Somene recommended C++ to make the thing run fast, I;e never so much as looked t C or C++ though. Should I stick to something I know at least a little more about, or would it be worth the trouble?
Nonsense. Suppose you are interested in checking the integrity of PDF and JPG files, and you have hunted down tools checkpdf and checkjpg which can do that. Then, on Linux, I'd cobble together the following shell script:
Code:
find / -type f | \
while read f; do
case "$f" in
*.pdf) checkpdf "$f" ;;
*.jpg) checkjpg "$f" ;;
esac
done > checkreport.txt
While you may not be able to read Linux shell scripts, it serves to demonstrate that scripting languages (whether Linux shell, Windows Power Shell, Perl, Python, ...) are geared to have primitives which make it easy to write such tasks.
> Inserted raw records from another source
/-- A part is the same in two states. -/
def Part.same : Part → State → State → Prop
  | .clk, s, t => t.clk = s.clk
  | .pins, s, t => t.pins = s.pins
  | .fuse, s, t => t.fuse = s.fuse
  | .flash, s, t => t.flash = s.flash
  | .reg, s, t => t.reg = s.reg
  | .north, s, t => t.north = s.north
  | .south, s, t => t.south = s.south
  | .bridge, s, t => t.bridge = s.bridge
  | .ports, s, t => t.ports = s.ports
  | .lds, s, t => t.lds = s.lds
  | .tags, s, t => t.tags = s.tags
  | .quarantine, s, t => t.quarantine = s.quarantine
  | .wtt, s, t => t.wtt = s.wtt
  | .wttData, s, t => t.wttData = s.wttData
  | .flip, s, t => t.flip = s.flip
  | .tier, s, t => t.tier = s.tier
  | .alm, s, t => t.alm = s.alm
  | .cmp, s, t => t.cmp = s.cmp
  | .rings, s, t => t.rings = s.rings
  | .eng, s, t => t.eng = s.eng
  | .ops, s, t => t.ops = s.ops
  | .nextOp, s, t => t.nextOp = s.nextOp
  | .jobs, s, t => t.jobs = s.jobs
  | .grains, s, t => t.grains = s.grains
  | .nextGrain, s, t => t.nextGrain = s.nextGrain
  | .pslots, s, t => t.pslots = s.pslots
  | .fes, s, t => t.fes = s.fes
  | .tcs, s, t => t.tcs = s.tcs
  | .xjobs, s, t => t.xjobs = s.xjobs
  | .dups, s, t => t.dups = s.dups
  | .shr, s, t => t.shr = s.shr
  | .hg, s, t => t.hg = s.hg
  | .nextReq, s, t => t.nextReq = s.nextReq
  | .arb, s, t => t.arb = s.arb
  | .dmc, s, t => t.dmc = s.dmc
  | .cst, s, t => t.cst = s.cst
  | .ras, s, t => t.ras = s.ras
  | .sec, s, t => t.sec = s.sec
  | .upd, s, t => t.upd = s.upd
  | .pwm, s, t => t.pwm = s.pwm
  | .mgmt, s, t => t.mgmt = s.mgmt
  | .out, s, t => t.out = s.out
  | .acc, s, t => t.acc = s.acc
  | .freeCtr, s, t => t.freeCtr = s.freeCtr
  | .pending, s, t => t.pending = s.pending
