-- ==== Sys2Proof/Certificates/Slice0/Obligations.lean ====
section
/-! DEFINITION. The statements for the provers, one definition each; the docstring says what it states and the rules of spec/ it
rests on. -/

open Sys2Proof Sys2Proof.Machine Sys2Proof.Safety

/-- A step takes the command at the front of the queue and is exec of it with the queue's rest (the block's form of "a step
runs the decoded instruction"; log 26). -/
def Obligations.StepRunsTheFrontCommand : Prop :=
  ∀ (c : Instr) (r : List Instr) (s : State), s.pending = c :: r → step s = exec c { s with pending := r }

/-- The model's choice for an empty queue (logs 1, 26, 36): the idle block lets one microsecond of the module-wide count of
R306 pass, sends nothing, and changes besides the clock at most the stage of each half, with its time (R406, step 5), and,
where a release of orphans runs in the background (R295), ends it: entries that are ORPHANED may leave the directory, no
other does, and BUSY of SHR_CSTAT clears. -/
def Obligations.IdleStepCountsAMicrosecond : Prop :=
  ∀ s : State, s.pending = [] → ∃ t, step s = .next t ∧ t.clk = { s.clk with us := s.clk.us + 1 } ∧
    t = { s with clk := t.clk, north := t.north, south := t.south, shr := t.shr, reg := t.reg } ∧
    (∀ h, t.half h = { s.half h with stage := (t.half h).stage, stageMs := (t.half h).stageMs }) ∧
    (s.shr.relCmd = none → t.shr = s.shr ∧ t.reg = s.reg) ∧
    (s.shr.relCmd.isSome = true → t.shr = { s.shr with dir := t.shr.dir, relCmd := none } ∧ bit 31 (t.stw Reg.SHR_CSTAT) = false ∧
      (∀ e, e ∈ t.shr.dir → e ∈ s.shr.dir) ∧ (∀ e, e ∈ s.shr.dir → e.2.st ≠ .orphaned → e ∈ t.shr.dir))

/-- What a module reset leaves, where the spec gives the value: every register at its reset value (R441), every port in
RESET (Table PRT-5), rings DISABLED (Table DSC-2), no plot assigned (Table TIR-7), key slots EMPTY (Table SEC-8), no
request, read, snoop or update under way and no operation, job or grain, the module log empty (R374), both halves in RESET
and the stewardship of Table PWM-14. -/
def Obligations.ResetLeavesTheStatedValues : Prop :=
  (∀ t off, State.reset.bar t off = barReset off) ∧ (∀ off, State.reset.stw off = stwReset off) ∧
  (∀ p, (State.reset.port p).st = .reset) ∧ (∀ t r, (State.reset.ring t r).st = .disabled) ∧
  (∀ p, State.reset.plot p = none) ∧ (∀ k, (State.reset.key k).st = .empty) ∧
  State.reset.pending = [] ∧ State.reset.ops = [] ∧ State.reset.jobs = [] ∧ State.reset.grains = [] ∧
  Quiet State.reset ∧ State.reset.quarantine = [] ∧ State.reset.ras.log = [] ∧
  State.reset.north.role = .steward ∧ State.reset.south.role = .deputy ∧
  State.reset.north.stage = .reset ∧ State.reset.south.stage = .reset

/-- The stores of bytes and the module log have their canonical form and bound right after reset. -/
def Obligations.ResetIsCanonical : Prop :=
 Canonical State.reset

/-- Every step keeps the canonical form of every store of bytes (near, coded and escape bytes of the tiers, Cistern, flash,
the update's buffer) and the bound of 65,536 records of the module log (R374). -/
def Obligations.EveryStepKeepsCanonicalStores : Prop :=
  ∀ s t : State, Canonical s → step s = .next t → Canonical t

/-- No command lowers MINSVN, clears a revocation, lowers the unlock count or changes the debug fuses (R391, R404). -/
def Obligations.NoCommandTakesFusesBack : Prop :=
  ∀ (c : Instr) (s t : State), exec c s = .next t → s.fuse.minSvn.toNat ≤ t.fuse.minSvn.toNat ∧
    (∀ i, s.fuse.kRevoke.getLsbD i = true → t.fuse.kRevoke.getLsbD i = true) ∧ s.fuse.uCount ≤ t.fuse.uCount ∧
    t.fuse.dbgLock = s.fuse.dbgLock ∧ t.fuse.dbgKill = s.fuse.dbgKill ∧ t.fuse.dfltSouth = s.fuse.dfltSouth

/-- A command leaves the waiting commands alone, takes back nothing that was sent, and only uses free values up. -/
def Obligations.ExecLeavesQueueAndSentMessages : Prop :=
  ∀ (c : Instr) (s t : State), exec c s = .next t → t.pending = s.pending ∧ s.out <+: t.out ∧ s.freeCtr ≤ t.freeCtr

/-- Every well-formed command is executed, in every state: it answers a next state, never a fault or a refusal. -/
def Obligations.EveryWellFormedCommandIsExecuted : Prop :=
  ∀ (c : Instr) (s : State), c.wf = true → Completes c s

/-- R10: the home half of an address is the parity of its plot number, the exclusive-OR of the bits UA[51:16]: South where
an odd number of them is 1, North else. -/
def Obligations.HomeHalfIsTheParityOfThePlotNumber : Prop :=
  ∀ ua : Nat, ua < 2 ^ 52 → homeHalf (plotOf ua) =
    (if ((List.range 36).filter (fun k => ua.testBit (16 + k))).length % 2 = 1 then .south else .north)

/-- R54: a completion of a read that has ended with TIMEOUT, whose tag is in quarantine, is discarded: it adds 1 to
PRT_CPL.UNEXP_CPL, records an Unexpected Completion in AER and changes nothing else, whatever data it carries; so does one
whose tag matches no outstanding request. -/
def Obligations.UnexpectedCompletionsAreDiscardedAndCounted : Prop :=
  (∀ (g n : Nat) (b : List Byte) (poison : Bool) (x : Cpl) (s : State), s.tagOf g = none → s.lateTag g = some n →
    ∀ c ∈ [Instr.farReadCompletion g b poison, .farDmaErrorCompletion g, .descriptorFetchCompletion g x],
      exec c s = .next (s.unexpected n)) ∧
  (∀ (u : Tenant) (g : Nat) (s : State), s.tags.any (fun x => x.tag = g && x.tenant = u.toNat) = false →
    exec (.unexpectedCompletion u g) s = .next (s.unexpected u.toNat)) ∧
  (∀ (n : Nat) (s : State), bits 31 16 ((s.unexpected n).bar n Reg.PRT_CPL) = min 0xFFFF (bits 31 16 (s.bar n Reg.PRT_CPL) + 1) ∧
    bits 15 0 ((s.unexpected n).bar n Reg.PRT_CPL) = bits 15 0 (s.bar n Reg.PRT_CPL) ∧
    (s.unexpected n).ld n = { s.ld n with aerUnexp := true } ∧ (∀ m, m ≠ n → (s.unexpected n).ld m = s.ld m) ∧
    (∀ m off, 65536 * m + off ≠ 65536 * n + Reg.PRT_CPL → (s.unexpected n).bar m off = s.bar m off) ∧
    s.unexpected n = { s with reg := (s.unexpected n).reg, lds := (s.unexpected n).lds })

/-- R331: a read that its controller has not returned ends with TIMEOUT: a host's read is answered with poison and TIMEOUT,
a unit's is told so, and the read is counted in DMC_TO.TIMEOUTS of the half; a later return of it is discarded, changes
nothing but the list of reads, and is counted in DMC_TO.LATE; its data is never used. -/
def Obligations.LateTierReadsEndOnce : Prop :=
  (∀ (i : Nat) (r : TierRead) (s : State), s.dmc.reads.find? (fun x => x.id = i) = some r → r.timedOut = false →
    Yields (.tierReadTimeout i) s (fun t =>
      t.dmc.reads = mapIf (fun x => decide (x.id = i)) (fun x => { x with timedOut := true }) s.dmc.reads ∧
      bits 31 16 (t.stw (Reg.DMC_TO + 4 * halfIdx (chanHalf r.chan))) =
        min 0xFFFF (bits 31 16 (s.stw (Reg.DMC_TO + 4 * halfIdx (chanHalf r.chan))) + 1) ∧
      (∀ q, r.src = .host q → q.op = .rd → ∃ d, t.out.getLast? = some (.memPoison q.tenant .timeout d)) ∧
      (∀ w l u c st, r.src = .unit w l u c st → t.dmc.ended = s.dmc.ended ++ [(w, l)]) ∧
      t.tier = s.tier ∧ t.ops = s.ops)) ∧
  (∀ (i : Nat) (md : Media) (r : TierRead) (s : State), s.dmc.reads.find? (fun x => x.id = i) = some r → r.timedOut = true →
    exec (.tierReadTimeout i) s = .next s ∧ exec (.tierReadReturn i md) s = .next s ∧
    exec (.tierReadLateReturn i) s =
      .next ((s.modDmc (fun d => { d with reads := d.reads.filter (fun x => x.id ≠ i) })).cntStw
        (Reg.DMC_TO + 4 * halfIdx (chanHalf r.chan)) 15 0 1)) ∧
  (∀ (i : Nat) (s : State), (s.dmc.reads.find? (fun x => x.id = i) = none ∨
      (∃ r, s.dmc.reads.find? (fun x => x.id = i) = some r ∧ r.timedOut = false)) → exec (.tierReadLateReturn i) s = .next s)

/-- R168: a scale byte e from 0x00 to 0xFE multiplies a finite element by 2^(e − 127), keeping its sign, and leaves every
other element as it is; the byte 0xFF is NaN. -/
def Obligations.ScaleBytesArePowersOfTwo : Prop :=
  (∀ (code w e m : Nat) (n : Bool) (x : Int), e ≤ 0xFE → decElem code true w = .fin n m x →
    decScaled code (some e) w = toF32 (.fin n m (x + ((e : Int) - 127)))) ∧
  (∀ code w e : Nat, e ≤ 0xFE → (decElem code true w).isFin = false → decScaled code (some e) w = toF32 (decElem code true w)) ∧
  (∀ code w : Nat, decScaled code (some 0xFF) w = 0x7FC00000#32)

/-- R396: SPDM is served by the steward; a request at an endpoint of a half that cannot reach the steward, and one that
arrives during a stewardship conflict, is answered with Busy and changes nothing. -/
def Obligations.SpdmIsServedByTheStewardOnly : Prop :=
  (∀ (e : Endpoint) (c : Instr) (n : Nat) (sl : BitVec 4) (i k : Byte) (x y : W256) (b q : Bool) (l : List Byte) (p : PortId) (s : State),
    c ∈ [Instr.getVersion e, .getCapabilities e, .negotiateAlgorithms e, .getDigests e, .getCertificate e sl, .challenge e x,
        .getMeasurements e i b, .keyExchange e, .finish e n, .endSession e n, .heartbeat e n, .keyUpdate e n, .debugUnlock e n l,
        .spdmLoad e n k q x y, .spdmKeygen e n k q, .spdmZeroise e n k q,
        .spdmZeroiseAll e n q] ∨
      (e = s.ideEp p ∧ c ∈ [Instr.keyProg p n b, .kSetGo p n b, .kSetStop p n b]) →
    s.reachable e = true → (∀ p, e ≠ .mailbox p) → s.reachesSteward e = false ∨ s.conflict = true →
    exec c s = .next (s.emit (.spdmBusy e))) ∧
  (∀ (e : Endpoint) (s : State), s.spdmServed e = true → ∃ h, s.stewardHalf = some h ∧ s.inFirmware h = true) ∧
  (∀ (e : Endpoint) (g h : Half) (s : State), epHalf e = some g → s.stewardHalf = some h →
    (s.reachesSteward e = false ↔ g ≠ h ∧ s.split = true)) ∧
  (∀ (e : Endpoint) (s : State), s.stewardHalf = none → s.reachesSteward e = false)

/-- R385: an activity that has been parked longer than RAS_MACFG.DEFEV logs one long-deferral record, none where DEFEV is 0;
a temperature rise that shortens the refresh interval takes effect without asking the arbiter. -/
def Obligations.LongDeferralsAreLoggedOnce : Prop :=
  (∀ (a : Activity) (s : State), s.ras.acts.find? (fun x => x.id = a.id) = some a →
    (a.granted = false → a.won = false → a.longLogged = false → s.stwF Reg.RAS_MACFG 15 0 ≠ 0 →
      exec (.longDeferral a.id) s = .next ((s.modAct a.id (fun a => { a with longLogged := true })).logRec
        { typ := 0x13, sev := 1, unit := unitNo 11 a.code, loc := a.unit, aux0 := a.code, aux1 := s.stwF Reg.RAS_MACFG 15 0 }) ∧
      ∃ x, (s.modAct a.id (fun a => { a with longLogged := true })).ras.acts.find? (fun x => x.id = a.id) = some x ∧ x.longLogged = true) ∧
    (a.longLogged = true → exec (.longDeferral a.id) s = .next s) ∧
    (s.stwF Reg.RAS_MACFG 15 0 = 0 → exec (.longDeferral a.id) s = .next s)) ∧
  (∀ (ch : Nat) (r : BitVec 2) (s : State), ch < 264 → r ≠ 3#2 → (s.chan ch).refRate.toNat < r.toNat →
    Yields (.temperaturePoll ch r) s (fun t => (t.chan ch).refRate = r ∧
      ∀ a ∈ t.ras.acts, ∃ b ∈ s.ras.acts, b.id = a.id ∧ b.code = a.code ∧ b.scope = a.scope))

/-- What an accepted command changes outside its own parts: nothing (the frame of every row; Part and mayChange are in
Safety.lean, log 26). -/
def Obligations.EachCommandChangesOnlyItsParts : Prop :=
  ∀ (c : Instr) (s t : State), exec c s = .next t → ∀ p, p ∉ mayChange c → p.same s t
You'd have to write a lot more code in C or C++ to accomplish this, and it doesn't give the speedup you'd expect. The real costs of the above is in the various checker programs.
What tools and programs would I need? Is it possible to design a simple GUI for the entire thing, too?
Why do people want to have GUIs? If the program would need to check many files, on todays' disk sizes, it could well run for a couple of hours. You might want to schedule it running at 2AM and then the GUI stands in the way.